In recent years, the integrity of food production and distribution has become an issue of wide social concern. The media frequently report on cases of food contamination as well as on the risks of hormones and cloning. Journalists, documentary filmmakers, and activists have had their say, but until now a survey of the latest research on the history of the modern food-provisioning system—the network that connects farms and fields to supermarkets and the dining table—has been unavailable. In Food Chains , Warren Belasco and Roger Horowitz present a collection of fascinating case studies that reveal the historical underpinnings and institutional arrangements that compose this system. The dozen essays in Food Chains range widely in subject, from the pig, poultry, and seafood industries to the origins of the shopping cart. The book examines what it took to put ice in nineteenth-century refrigerators, why Soviet citizens could buy ice cream whenever they wanted, what made Mexican food popular in France, and why Americans turned to commercial pet food in place of table scraps for their dogs and cats. Food Chains goes behind the grocery shelves, explaining why Americans in the early twentieth century preferred to buy bread rather than make it and how Southerners learned to like self-serve shopping. Taken together, these essays demonstrate the value of a historical perspective on the modern food-provisioning system.
The product of a 2006 conference dedicated to food chains, this fantastic collection of essays interrogates the ways by which food makes its way from farm to plate, a process that editor Warren Belasco argues to be a worthwhile “organizing principle to understand food in our society” (2). In four sections, the text provides two overview essays, a section on animals and meat, another on processing, and a last section on sales.

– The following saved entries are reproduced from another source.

-- ==== Sys2Proof/Machine/Start.lean ====
section
/-! DEFINITION. Starting units (R31, R124, R125, R193), continuations taken from the queues (R242), the Atomiser (R140),
migration blocks granted (R138), the ageing limits (R136, R247), the end of a crew (R124). -/

namespace Sys2Proof.Machine

/-- dcrew of a crew's units (R20). -/
def Crew.dcrew (x : Crew) (slot : Nat) : Dword :=
  BitVec.ofNat 64 (x.stage * 2 ^ 48 + x.z * 2 ^ 36 + x.y * 2 ^ 24 + x.x * 2 ^ 12 + slot)

/-- An address field of 48 bits as a 64-bit address. -/
def addr48 (v : Dword) : Dword := (v.setWidth 48).signExtend 64

/-! ## Harts that start (R31, R125) -/

/-- The integer registers of a unit that starts: x2, x10 to x13, the rest 0. -/
def startRegs (sp a0 a1 a2 a3 : Dword) : Vector Dword 32 :=
  (((((Vector.replicate 32 (0 : Dword)).set 2 sp).set 10 a0).set 11 a1).set 12 a2).set 13 a3

/-- What every start sets (R31): U level, no reservation, TN and HM clear; the other CSRs of the hart stay. -/
def Hart.started (h : Hart) (pc : Dword) (x : Vector Dword 32) (ref : CrewRef) (launch : Nat) (dcrew : Dword) (bound : Bool) : Hart :=
  { h with
    pc := pc
    x := x
    priv := .u
    resv := none
    tn := false
    hm := false
    dcrew := dcrew
    run := .running
    granted := none
    handler := none
    crew := some ref
    launch := launch
    bound := bound
    stack := none
    join := 0
    duty := false
    gfx := none }

/-- What a strand's start sets besides: f registers and fcsr 0, FS Initial, mailbox status 0 (R31, R142). -/
def Hart.strandStarted (h : Hart) : Hart :=
  { h with
    f := Vector.replicate 32 0
    fcsr := 0
    sstatus := Sstatus.setFs h.sstatus 1
    mbFull := 0
    mbOvr := 0 }

/-! ## Waves -/

/-- The code section of a role. -/
def roleSection (l : List Section) (role : Nat) : Section := (l.find? fun x => x.role == role).getD {}

/-- The slots that the kernel binds, with the addresses of their records (R80, R193). -/
def Launch.bufs (l : Launch) : List (Nat × Dword) :=
  (l.img.bindings.filter fun b => b.1 == l.kernelIx && l.kernel.slotMask.testBit b.2.1).map fun b =>
    (b.2.1, BitVec.ofNat 64 (l.img.dataVa + b.2.2))

/-- Buffer records copied into a wave's slots. -/
def copyBufs (k : Nat) (acc : Acc) (l : List (Nat × Dword)) : M Unit :=
  match l with
  | [] => pure ()
  | (slot, va) :: t => do
    let bs ← vread acc va 32
    modify fun s => s.setWave k { s.wave k with buf := (s.wave k).buf.put slot (BitVec.ofNat 256 (natOfBytes bs)) }
    copyBufs k acc t

/-- The copies of a wave are read before its first instruction; a cause is a trap of the wave with SRC 1 (R193). -/
def State.readBufs (s : State) (k : Nat) : State :=
  let w := s.wave k
  let acc := { s.accOf (.uniform k) with priv := .u, std := true }
  let bufs := ((s.launches.find w.hart.launch).map Launch.bufs).getD []
  match copyBufs k acc bufs s with
  | .ok _ t => t.setWave k { t.wave k with bufDue := false }
  | .error (.exc e) t => t.trapUniform k w.hart.pc e
  | .error _ t => { s with snoops := t.snoops }

/-- A wave of a crew in slot `k` with its hart and lanes; its Accord state, predicates and barriers start anew. -/
def Wave.fresh (w : Wave) (h : Hart) (code : Section) (lanes : Mask) (pc clk : Nat) (v : Map (Lanes Word)) : Wave :=
  { live := true
    hart := h
    code := code
    bufDue := true
    age := clk
    lanes := lanes
    pri := some { mask := lanes, pc := pc }
    v := v
    trap := { lvec := w.trap.lvec } }

def allLanes : Mask := BitVec.allOnes 64

/-- v0 holds the lane index, v1 a word (R125). -/
def firstRows (v1 : Word) : Map (Lanes Word) := [(0, Vector.ofFn fun l => BitVec.ofNat 32 l.val), (1, Vector.replicate 64 v1)]

/-- A wave started by the front end or by a wave-kind continuation (R125): role of its sections, uniform pc, x10 to x12. -/
def State.startWave (s : State) (k role : Nat) (pc a0 a1 a2 : Dword) (ref : CrewRef) (c : Crew) (l : Launch) : State :=
  let w := s.wave k
  let h := w.hart.started pc (startRegs 0 a0 a1 a2 (waveIdent k)) ref c.launch (c.dcrew ref.slot) true
  s.setWave k { w.fresh h (roleSection l.img.laneCode role) allLanes 0 s.clk (firstRows (a2.setWidth 32)) with frame := some a0 }

/-- The kernel's role is a wave role (R124). -/
def Launch.waveRole (l : Launch) : Bool := l.img.roles.getD l.kernel.role 0 == 1

/-- The rank that the front end starts next in a crew. -/
def Launch.nextStart (l : Launch) (c : Crew) : Nat := (if l.waveRole then l.kernel.waves else l.kernel.strands) - c.toStart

My favorite chapters explored the transformation of hog production "from lard to lean" and the subsequent "the other white meat" campaign that sought to increase American pork consumption; the ways in which Piggly Wiggly as a self-service grocery store in the New South sought to uphold "the affluence of a romanticized planter elite" to attract white middle-class women consumers, while it also reinforced segregation; and the history of the shopping cart, told through the lens of science and technology studies.